def Packet.get (c : Packet) (byte n : Nat) : Nat := field c.bits.toNat (8 * byte) (8 * n)
def Packet.opcode (c : Packet) : Nat := c.get 0 1
def Packet.ack (c : Packet) : Bool := c.bits.getLsbD 8
def Packet.fence (c : Packet) : Bool := c.bits.getLsbD 9
def Packet.commandId (c : Packet) : Nat := c.get 4 4
def Packet.paramLen (c : Packet) : Nat := c.get 16 4
def Packet.replyLen (c : Packet) : Nat := c.get 20 4
def Packet.replyPtr (c : Packet) : Nat := c.get 24 8
/-- n inline bytes from inline byte k (R325). -/
def Packet.inl (c : Packet) (k n : Nat) : Nat := c.get (32 + k) n

/-- Step 2 of R332 on the packet: reserved bits, pointers, lengths, and inline bits outside `inline` (a mask of inline bits). -/
def Packet.fieldsOk (c : Packet) (paramLen replyLen : Option Nat) (inlineMask : Nat) : Bool :=
  field c.bits.toNat 10 22 == 0 &&
  (match paramLen with
    | some n => c.get 8 8 % 64 == 0 && c.paramLen == n
    | none => c.get 8 8 == 0 && c.paramLen == 0) &&
  (match replyLen with
    | some n => c.replyPtr % 64 == 0 && decide (n ≤ c.replyLen)
    | none => c.replyPtr == 0 && c.replyLen == 0) &&
  (c.inl 0 32 &&& inlineMask) == c.inl 0 32

end Sys2Proof

namespace Sys2Proof.Machine

/-- The mask of inline bytes a to a + n − 1. -/
def inlBytes (a n : Nat) : Nat := (2 ^ (8 * n) - 1) * 2 ^ (8 * a)

/-- DETAIL: fields as (byte, value) (R327). -/
def detailOf (fs : List (Nat × Nat)) : List Byte := leBytes 20 ((fs.map (fun p => p.2 * 2 ^ (8 * p.1))).sum)

/-- Entries of a ring. -/
def ringSize (log2 : BitVec 4) : Nat := 2 ^ log2.toNat

/-- Entries of a completion ring that no record is due to (R326). -/
def RingBlock.room (r : RingBlock) : Nat := ringSize r.cqSize - r.used - r.reserved

def RingBlock.flag (r : RingBlock) (n : Nat) : RingBlock := { r with status := r.status ||| BitVec.ofNat 5 (2 ^ n) }

/-- A ring block as `r` with bit n of RING_STATUS set by hardware (R322). -/
def Dev.flagRing (d : Dev) (cq : BitVec 6) (r : RingBlock) (n : Nat) : Dev :=
  (d.setRing cq (r.flag n)).mark (0x10020 + 64 * cq.toNat) (BitVec.ofNat 32 (2 ^ n))

/-- Writes one record to a completion ring (R328, R329). `bytes` is the record with PHASE 0. A write that fails disables the ring, and its
record and those to come are lost (R323). -/
def Dev.postRecord (d : Dev) (cq : BitVec 6) (bytes : List Byte) : Dev :=
  let r := d.ring cq
  if r.cqEnable && r.fails == some 0 then
    (d.flagRing cq { r with cqEnable := false } 3).event srcHost evRingError [(16, cq.toNat), (17, 2)]
  else if r.cqEnable then
    let b3 := byteAt bytes 3 + r.phase.toNat
    let full := bytes.set 3 (BitVec.ofNat 8 b3)
    let t := r.cqTail.toNat
    let wrap := decide (t + 1 = ringSize r.cqSize)
    let n := r.unsignalled + 1
    let fire := r.ie && decide (r.coal.toNat + 1 ≤ n)
    let r' := { r with cqTail := if wrap then 0 else r.cqTail + 1, phase := if wrap then !r.phase else r.phase, used := r.used + 1
                       unsignalled := if fire then 0 else n, fails := r.fails.map (· - 1) }
    let d := (d.setRing cq r').emit (.record cq t (r.cqTaken.toNat + 32 * t) full)
    if fire then d.message r.vector else d
  else d

/-- A command record with PHASE 0 (R327). -/
def commandRecord (d : Dev) (f : Fetched) (st : Status) (detail : List Byte) : List Byte :=
  leBytes 12 (st.code + d.run.state.code * 2 ^ 8 + f.packet.opcode * 2 ^ 16 + f.packet.commandId * 2 ^ 32 + f.head.toNat * 2 ^ 64 +
    f.packet.sq.toNat * 2 ^ 80) ++ detail

/-- Gives back reserved entries of a completion ring (R326). -/
def Dev.unreserve (d : Dev) (cq : BitVec 6) (n : Nat) : Dev := d.setRing cq { d.ring cq with reserved := (d.ring cq).reserved - n }

/-- No DETAIL. -/
def noDetail : List Byte := detailOf []

/-- The final record of a command: it takes one reserved entry, and a second one that no PENDING record took is released (R326). -/
def Dev.finalRecord (d : Dev) (f : Fetched) (wasPending : Bool) (st : Status) (detail : List Byte) : Dev :=
  (d.unreserve f.cq (if f.packet.ack && !wasPending then 2 else 1)).postRecord f.cq (commandRecord d f st detail)

/- Batch records that wait for room (R352, R354). -/

/-- A batch record with PHASE 0 (R327, R353). -/
def batchBytes (d : Dev) (n : BitVec 6) (r : BatchRec) : List Byte :=
  leBytes 12 (d.run.state.code * 2 ^ 8 + 2 * 2 ^ 24 + r.batch.toNat * 2 ^ 32 + n.toNat * 2 ^ 80) ++
  detailOf [(0, r.flags.toNat), (4, r.slot), (8, r.tick % 2 ^ 32)]

/-- Posts one batch record. POSTED becomes its number plus 1 (R350, R352); a record of an earlier run does not count (R345). -/
def Dev.postBatch (d : Dev) (n : BitVec 6) (r : BatchRec) : Dev :=
  let s := d.stream n
  let d := if s.output && r.current then d.setStream n { s with devCount := r.batch + 1 } else d
  d.postRecord s.cq (batchBytes d n r)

### Exercise objective
Output the data once more, exactly as given.

### Answer area
def Packet.get (c : Packet) (byte n : Nat) : Nat := field c.bits.toNat (8 * byte) (8 * n)
def Packet.opcode (c : Packet) : Nat := c.get 0 1
def Packet.ack (c : Packet) : Bool := c.bits.getLsbD 8
def Packet.fence (c : Packet) : Bool := c.bits.getLsbD 9
def Packet.commandId (c : Packet) : Nat := c.get 4 4
def Packet.paramLen (c : Packet) : Nat := c.get 16 4
def Packet.replyLen (c : Packet) : Nat := c.get 20 4
def Packet.replyPtr (c : Packet) : Nat := c.get 24 8
/-- n inline bytes from inline byte k (R325). -/
def Packet.inl (c : Packet) (k n : Nat) : Nat := c.get (32 + k) n

/-- Step 2 of R332 on the packet: reserved bits, pointers, lengths, and inline bits outside `inline` (a mask of inline bits). -/
def Packet.fieldsOk (c : Packet) (paramLen replyLen : Option Nat) (inlineMask : Nat) : Bool :=
  field c.bits.toNat 10 22 == 0 &&
  (match paramLen with
    | some n => c.get 8 8 % 64 == 0 && c.paramLen == n
    | none => c.get 8 8 == 0 && c.paramLen == 0) &&
  (match replyLen with
    | some n => c.replyPtr % 64 == 0 && decide (n ≤ c.replyLen)
    | none => c.replyPtr == 0 && c.replyLen == 0) &&
  (c.inl 0 32 &&& inlineMask) == c.inl 0 32

end Sys2Proof

namespace Sys2Proof.Machine

/-- The mask of inline bytes a to a + n − 1. -/
def inlBytes (a n : Nat) : Nat := (2 ^ (8 * n) - 1) * 2 ^ (8 * a)

/-- DETAIL: fields as (byte, value) (R327). -/
def detailOf (fs : List (Nat × Nat)) : List Byte := leBytes 20 ((fs.map (fun p => p.2 * 2 ^ (8 * p.1))).sum)

/-- Entries of a ring. -/
def ringSize (log2 : BitVec 4) : Nat := 2 ^ log2.toNat

/-- Entries of a completion ring that no record is due to (R326). -/
def RingBlock.room (r : RingBlock) : Nat := ringSize r.cqSize - r.used - r.reserved

def RingBlock.flag (r : RingBlock) (n : Nat) : RingBlock := { r with status := r.status ||| BitVec.ofNat 5 (2 ^ n) }

/-- A ring block as `r` with bit n of RING_STATUS set by hardware (R322). -/
def Dev.flagRing (d : Dev) (cq : BitVec 6) (r : RingBlock) (n : Nat) : Dev :=
  (d.setRing cq (r.flag n)).mark (0x10020 + 64 * cq.toNat) (BitVec.ofNat 32 (2 ^ n))

/-- Writes one record to a completion ring (R328, R329). `bytes` is the record with PHASE 0. A write that fails disables the ring, and its
record and those to come are lost (R323). -/
def Dev.postRecord (d : Dev) (cq : BitVec 6) (bytes : List Byte) : Dev :=
  let r := d.ring cq
  if r.cqEnable && r.fails == some 0 then
    (d.flagRing cq { r with cqEnable := false } 3).event srcHost evRingError [(16, cq.toNat), (17, 2)]
  else if r.cqEnable then
    let b3 := byteAt bytes 3 + r.phase.toNat
    let full := bytes.set 3 (BitVec.ofNat 8 b3)
    let t := r.cqTail.toNat
    let wrap := decide (t + 1 = ringSize r.cqSize)
    let n := r.unsignalled + 1
    let fire := r.ie && decide (r.coal.toNat + 1 ≤ n)
    let r' := { r with cqTail := if wrap then 0 else r.cqTail + 1, phase := if wrap then !r.phase else r.phase, used := r.used + 1
                       unsignalled := if fire then 0 else n, fails := r.fails.map (· - 1) }
    let d := (d.setRing cq r').emit (.record cq t (r.cqTaken.toNat + 32 * t) full)
    if fire then d.message r.vector else d
  else d

/-- A command record with PHASE 0 (R327). -/
def commandRecord (d : Dev) (f : Fetched) (st : Status) (detail : List Byte) : List Byte :=
  leBytes 12 (st.code + d.run.state.code * 2 ^ 8 + f.packet.opcode * 2 ^ 16 + f.packet.commandId * 2 ^ 32 + f.head.toNat * 2 ^ 64 +
    f.packet.sq.toNat * 2 ^ 80) ++ detail

/-- Gives back reserved entries of a completion ring (R326). -/
def Dev.unreserve (d : Dev) (cq : BitVec 6) (n : Nat) : Dev := d.setRing cq { d.ring cq with reserved := (d.ring cq).reserved - n }

/-- No DETAIL. -/
def noDetail : List Byte := detailOf []

/-- The final record of a command: it takes one reserved entry, and a second one that no PENDING record took is released (R326). -/
def Dev.finalRecord (d : Dev) (f : Fetched) (wasPending : Bool) (st : Status) (detail : List Byte) : Dev :=
  (d.unreserve f.cq (if f.packet.ack && !wasPending then 2 else 1)).postRecord f.cq (commandRecord d f st detail)

/- Batch records that wait for room (R352, R354). -/

/-- A batch record with PHASE 0 (R327, R353). -/
def batchBytes (d : Dev) (n : BitVec 6) (r : BatchRec) : List Byte :=
  leBytes 12 (d.run.state.code * 2 ^ 8 + 2 * 2 ^ 24 + r.batch.toNat * 2 ^ 32 + n.toNat * 2 ^ 80) ++
  detailOf [(0, r.flags.toNat), (4, r.slot), (8, r.tick % 2 ^ 32)]

/-- Posts one batch record. POSTED becomes its number plus 1 (R350, R352); a record of an earlier run does not count (R345). -/
def Dev.postBatch (d : Dev) (n : BitVec 6) (r : BatchRec) : Dev :=
  let s := d.stream n
  let d := if s.output && r.current then d.setStream n { s with devCount := r.batch + 1 } else d
  d.postRecord s.cq (batchBytes d n r)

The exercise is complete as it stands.